__Task inputs__
-- ==== Sys2Proof/Tests/Slice0.lean ====
section
/-!
SUPPORT. The package's own tests. Expected values come from spec/95_test_vectors.md and the worked examples of the rules, not from the model.
The witness theorems show, for each statement with hypotheses, concrete states and operands that meet them.
-/

open Sys2Proof Sys2Proof.Machine

namespace Sys2Proof.Tests

/-! ### Small states -/

/-- RUN after START 3 and FEED 0x41 (95_test_vectors P3). -/
def runState : State := { State.reset with sumA := 0x0041#16, sumB := 0x00C3#16, rem := 2#32, phase := .run }

/-- RUN with one byte left and a wrap ahead (95_test_vectors 2.5). -/
def lastByteState : State := { State.reset with sumA := 0xFF01#16, rem := 1#32, phase := .run }

/-- RUN with the weight's low bits 0 (95_test_vectors 2.5). -/
def zeroWeightState : State := { State.reset with sumB := 0x1234#16, rem := 0x00010000#32, phase := .run }

/-- RUN after a refused START in P6. -/
def tooLargeState : State :=
  { State.reset with sumA := 0x0001#16, sumB := 0xFFFF#16, rem := 0x7FFFFFFE#32, phase := .run, err := .tooLarge }

/-- DONE after "AB" (95_test_vectors P1). -/
def doneState : State := { State.reset with sumA := 0x0083#16, sumB := 0x00C4#16, phase := .done }

/-- PHASE = 0b11. -/
def reservedState : State := { State.reset with phase := .reserved }

/-- An edge with every input low. -/
def quietEdge : PortEdge := ⟨false, false, 0x0000000000#40, false, false⟩

/-- A reset edge at which the host offers a command, `cmd_ready` is high and the host takes a response. -/
def resetEdge : PortEdge := ⟨true, true, 0x0100000002#40, true, true⟩

/-- The host offers `w` and the engine does not accept it. -/
def stallEdge (w : CmdWord) : PortEdge := ⟨false, true, w, false, false⟩

/-- The host is ready for a response and offers no command. -/
def takeEdge : PortEdge := ⟨false, false, 0x0000000000#40, true, false⟩

/-- DONE after "AB" with one response queued and valid. -/
def offeringState : State := { doneState with rspq := [⟨.ok, 0x00000002#32⟩], rspDelays := [0] }

/-- DONE after "AB" with one response queued, valid in one cycle. -/
def waitingState : State := { doneState with rspq := [⟨.ok, 0x00000002#32⟩], rspDelays := [1] }

/-- The next state, or the reset state where there is none. -/
def nextOf (o : Host.Outcome State Fault Refusal) : State :=
  match o with
  | .next t => t
  | .fault _ => State.reset
  | .refused _ => State.reset

/-- The last response queued. -/
def lastOf (o : Host.Outcome State Fault Refusal) : Option Response := (nextOf o).rspq.getLast?

/-! ### Well-formedness: one ill-formed line for each check -/

theorem test_start_line_too_long_refused : (AsmLine.start (2 ^ 32)).wellFormed = false := by decide
theorem test_feed_line_not_a_byte_refused : (AsmLine.feed 256).wellFormed = false := by decide
theorem test_raw_word_too_long_refused : (AsmLine.rawWord (2 ^ 40)).wellFormed = false := by decide
theorem test_checksum_line_not_bytes_refused : (AsmLine.checksum [0x41, 256]).wellFormed = false := by decide
theorem test_feeds_line_not_bytes_refused : (AsmLine.feeds [256]).wellFormed = false := by decide
theorem test_checksum_line_too_many_refused (bs : List Nat) (h : bs.length = 0x80000000) :
    (AsmLine.checksum bs).wellFormed = false := by
  simp [AsmLine.wellFormed, h]
theorem test_lines_at_their_limits_accepted :
    (AsmLine.start (2 ^ 32 - 1)).wellFormed = true ∧ (AsmLine.feed 255).wellFormed = true ∧
    (AsmLine.rawWord (2 ^ 40 - 1)).wellFormed = true ∧ (AsmLine.checksum [0, 255]).wellFormed = true := by decide

/-! ### Decoding: words written out from 30_encoding R65 and 95_test_vectors -/

theorem test_decode_nop : decode 0x0012345678#40 = .command .nop := by decide
theorem test_decode_start : decode 0x017FFFFFFF#40 = .command (.start 0x7FFFFFFF#32) := by decide
theorem test_decode_start_too_large : decode 0x01FFFFFFFF#40 = .command (.start 0xFFFFFFFF#32) := by decide
theorem test_decode_feed : decode 0x0200000041#40 = .command (.feed 0x41#8) := by decide
theorem test_decode_feed_ignored_bits : decode 0x0200000141#40 = .command (.feed 0x41#8) := by decide
theorem test_decode_readDigest : decode 0x0300000000#40 = .command .readDigest := by decide
theorem test_decode_readStatus : decode 0x0400000000#40 = .command .readStatus := by decide
theorem test_decode_readRemaining : decode 0x05FFFFFFFF#40 = .command .readRemaining := by decide
theorem test_decode_clear : decode 0x0600000000#40 = .command .clear := by decide
theorem test_decode_first_illegal : decode 0x0700000000#40 = .illegal 0x07#8 := by decide
theorem test_decode_last_illegal : decode 0xFFFFFFFFFF#40 = .illegal 0xFF#8 := by decide
theorem test_encode_start_258 : encode (.start 258#32) = 0x0100000102#40 := by decide
theorem test_encode_feed_ff : encode (.feed 0xFF#8) = 0x02000000FF#40 := by decide
theorem test_table_word_start : decodeTableWord 40 0x0100000000 = some (.start 0#32) := by decide
theorem test_table_word_illegal : decodeTableWord 40 0x0700000000 = none := by decide
theorem test_checksum_line_words :
    asmWords (.checksum [0x41, 0x42]) = [0x0100000002#40, 0x0200000041#40, 0x0200000042#40, 0x0300000000#40] := by decide

/-! ### Datapath: 95_test_vectors 2.1 and 2.2 -/

theorem test_add16_no_signed_overflow : add16 0x7FFF#16 0x0001#16 = 0x8000#16 := by decide
theorem test_add16_wraps_to_zero : add16 0xFF01#16 0x00FF#16 = 0x0000#16 := by decide
theorem test_wmul_wraps : wmul 0x0102#16 0xFF#8 = 0x00FE#16 ∧ wmul 0xFFFE#16 0x02#8 = 0xFFFC#16 := by decide
theorem test_dec32 : dec32 2#32 = 1#32 := by decide
theorem test_pack : pack 0x0083#16 0x00C4#16 = 0x008300C4#32 := by decide
theorem test_digest_bytes_big_endian : (List.ofFn fun k : Fin 4 => digestByte 0x010001FF#32 k) = [0x01#8, 0x00#8, 0x01#8, 0xFF#8] := by
  decide

/-! ### The reference function: 95_test_vectors S1 to S3, V5, V7, V8d -/

theorem test_compute_empty : compute [] = 0x00000000#32 := by decide
theorem test_compute_a : compute [0x41#8] = 0x00410041#32 := by decide
theorem test_compute_ab : compute [0x41#8, 0x42#8] = 0x008300C4#32 := by decide
theorem test_compute_abcd : compute [0x61#8, 0x62#8, 0x63#8, 0x64#8] = 0x018A03D4#32 := by decide
theorem test_compute_ff01 : compute [0xFF#8, 0x01#8] = 0x010001FF#32 := by decide
theorem test_compute_ff80 : compute [0xFF#8, 0x80#8] = 0x017F027E#32 := by decide

/-! ### One command each: 95_test_vectors 2.4 to 2.8 -/

theorem test_nop : lastOf (exec .nop runState) = some ⟨.ok, 0x00000000#32⟩ := by decide
theorem test_start_zero_is_done :
    (nextOf (exec (.start 0#32) runState)).phase = .done ∧ lastOf (exec (.start 0#32) runState) = some ⟨.ok, 0x00000002#32⟩ := by
  decide
theorem test_start_too_large_keeps_run :
    nextOf (exec (.start 0xFFFFFFFF#32) { tooLargeState with err := .ok }) =
      { tooLargeState with rspq := [⟨.tooLarge, 0x0000000D#32⟩] } := by decide
theorem test_feed_last_byte_wraps :
    nextOf (exec (.feed 0xFF#8) lastByteState) =
      { lastByteState with
        sumA := 0x0000#16, sumB := 0x00FF#16, rem := 0#32, phase := .done, rspq := [⟨.ok, 0x00000002#32⟩] } := by decide
theorem test_feed_keeps_err :
    nextOf (exec (.feed 0x02#8) tooLargeState) =
      { tooLargeState with
        sumA := 0x0003#16, sumB := 0xFFFB#16, rem := 0x7FFFFFFD#32, rspq := [⟨.ok, 0x0000000D#32⟩] } := by decide
theorem test_read_digest_partial : lastOf (exec .readDigest runState) = some ⟨.ok, 0x004100C3#32⟩ := by decide
theorem test_read_digest_done : lastOf (exec .readDigest doneState) = some ⟨.ok, 0x008300C4#32⟩ := by decide
theorem test_read_status : lastOf (exec .readStatus tooLargeState) = some ⟨.ok, 0x0000000D#32⟩ := by decide
theorem test_read_remaining : lastOf (exec .readRemaining tooLargeState) = some ⟨.ok, 0x7FFFFFFE#32⟩ := by decide
theorem test_clear :
    nextOf (exec .clear { doneState with err := .protocol, rspq := [⟨.ok, 0x00000002#32⟩] }) =
      { State.reset with rspq := [⟨.ok, 0x00000002#32⟩, ⟨.ok, 0x00000000#32⟩] } := by decide
theorem test_illegal_word_in_run :
    nextOf (acceptWord 0x8000000041#40 { runState with sumB := 0x0082#16 }) =
      { runState with sumB := 0x0082#16, err := .illegal, rspq := [⟨.illegal, 0x00000005#32⟩] } := by decide
theorem test_feed_after_done : lastOf (exec (.feed 0x01#8) doneState) = some ⟨.protocol, 0x0000000A#32⟩ := by decide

__What needs to be done__
Each line above from the one with "The witness theorems" up to and including the one with "def reservedState : State" must be set down exactly, and no line outside that span may appear.

__Solution__
The witness theorems show, for each statement with hypotheses, concrete states and operands that meet them.
-/

open Sys2Proof Sys2Proof.Machine

namespace Sys2Proof.Tests

/-! ### Small states -/

/-- RUN after START 3 and FEED 0x41 (95_test_vectors P3). -/
def runState : State := { State.reset with sumA := 0x0041#16, sumB := 0x00C3#16, rem := 2#32, phase := .run }

/-- RUN with one byte left and a wrap ahead (95_test_vectors 2.5). -/
def lastByteState : State := { State.reset with sumA := 0xFF01#16, rem := 1#32, phase := .run }

/-- RUN with the weight's low bits 0 (95_test_vectors 2.5). -/
def zeroWeightState : State := { State.reset with sumB := 0x1234#16, rem := 0x00010000#32, phase := .run }

/-- RUN after a refused START in P6. -/
def tooLargeState : State :=
  { State.reset with sumA := 0x0001#16, sumB := 0xFFFF#16, rem := 0x7FFFFFFE#32, phase := .run, err := .tooLarge }

/-- DONE after "AB" (95_test_vectors P1). -/
def doneState : State := { State.reset with sumA := 0x0083#16, sumB := 0x00C4#16, phase := .done }

/-- PHASE = 0b11. -/
def reservedState : State := { State.reset with phase := .reserved }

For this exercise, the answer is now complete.